## Saved entries
-- ==== Sys2Proof/Machine/FreqCounter.lean ====
section
/-! DEFINITION. The frequency counter (spec/42_freq_counter.md): the shared operations that FC.* and ENCODE perform, then
the meanings of FC.CLEAR, FC.SET, FC.COUNT, FC.PAD, FC.GET, FC.NSYM. -/

namespace Sys2Proof.Machine

/-- The loop of FC.COUNT (R163): read until EOF, counting each byte. It ends at EOF because each pass reads a byte; the
number of passes given exceeds the bytes left. -/
def countLoop : Nat → State → Eff Unit
  | 0, s => .done () s
  | passes + 1, s =>
    (srcNext s).andThen fun v s =>
      match v with
      | none => .done () s
      | some v => countLoop passes (s.setSym v (s.freqOf v + 1))

/-- FC.COUNT as a step (R163). -/
def countSource (s : State) : Eff Unit :=
  (countLoop (srcAvail s + 1) s.clearSyms).andThen fun _ t => .done () { t with srcPos := s.srcPos, srcEof := s.srcEof }

/-- A synthetic symbol of weight 0, added where absent (R164). -/
def padSym (v : Byte) (s : State) : State := if s.hasSym v then s else s.setSym v 0

/-- FC.PAD as a step (R164). -/
def padMapping (s : State) : State := if s.symbols.length < 2 then padSym synth1 (padSym synth0 s) else s

/-- FC.CLEAR (R161). -/
def execFcClear (s : State) : Result := .next s.clearSyms

/-- FC.SET (R162). -/
def execFcSet (sym : Byte) (s : State) : Result := .next (s.setSym sym s.warg)

/-- FC.COUNT (R163). -/
def execFcCount (s : State) : Result := (countSource s).finish

/-- FC.PAD (R164). -/
def execFcPad (s : State) : Result := .next (padMapping s)

/-- FC.GET (R165). -/
def execFcGet (sym : Byte) (s : State) : Result := .next { s with result := s.freqOf sym }

/-- FC.NSYM (R166). -/
def execFcNsym (s : State) : Result := .next { s with result := BitVec.ofNat 32 s.symbols.length }

end Sys2Proof.Machine
end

## Exercise requirements
From the entries above, extract only the lines running from the one containing "namespace Sys2Proof.Machine" through the one containing "FC.CLEAR (R161). -/", inclusive.

## Response for this exercise
namespace Sys2Proof.Machine

/-- The loop of FC.COUNT (R163): read until EOF, counting each byte. It ends at EOF because each pass reads a byte; the
number of passes given exceeds the bytes left. -/
def countLoop : Nat → State → Eff Unit
  | 0, s => .done () s
  | passes + 1, s =>
    (srcNext s).andThen fun v s =>
      match v with
      | none => .done () s
      | some v => countLoop passes (s.setSym v (s.freqOf v + 1))

/-- FC.COUNT as a step (R163). -/
def countSource (s : State) : Eff Unit :=
  (countLoop (srcAvail s + 1) s.clearSyms).andThen fun _ t => .done () { t with srcPos := s.srcPos, srcEof := s.srcEof }

/-- A synthetic symbol of weight 0, added where absent (R164). -/
def padSym (v : Byte) (s : State) : State := if s.hasSym v then s else s.setSym v 0

/-- FC.PAD as a step (R164). -/
def padMapping (s : State) : State := if s.symbols.length < 2 then padSym synth1 (padSym synth0 s) else s

/-- FC.CLEAR (R161). -/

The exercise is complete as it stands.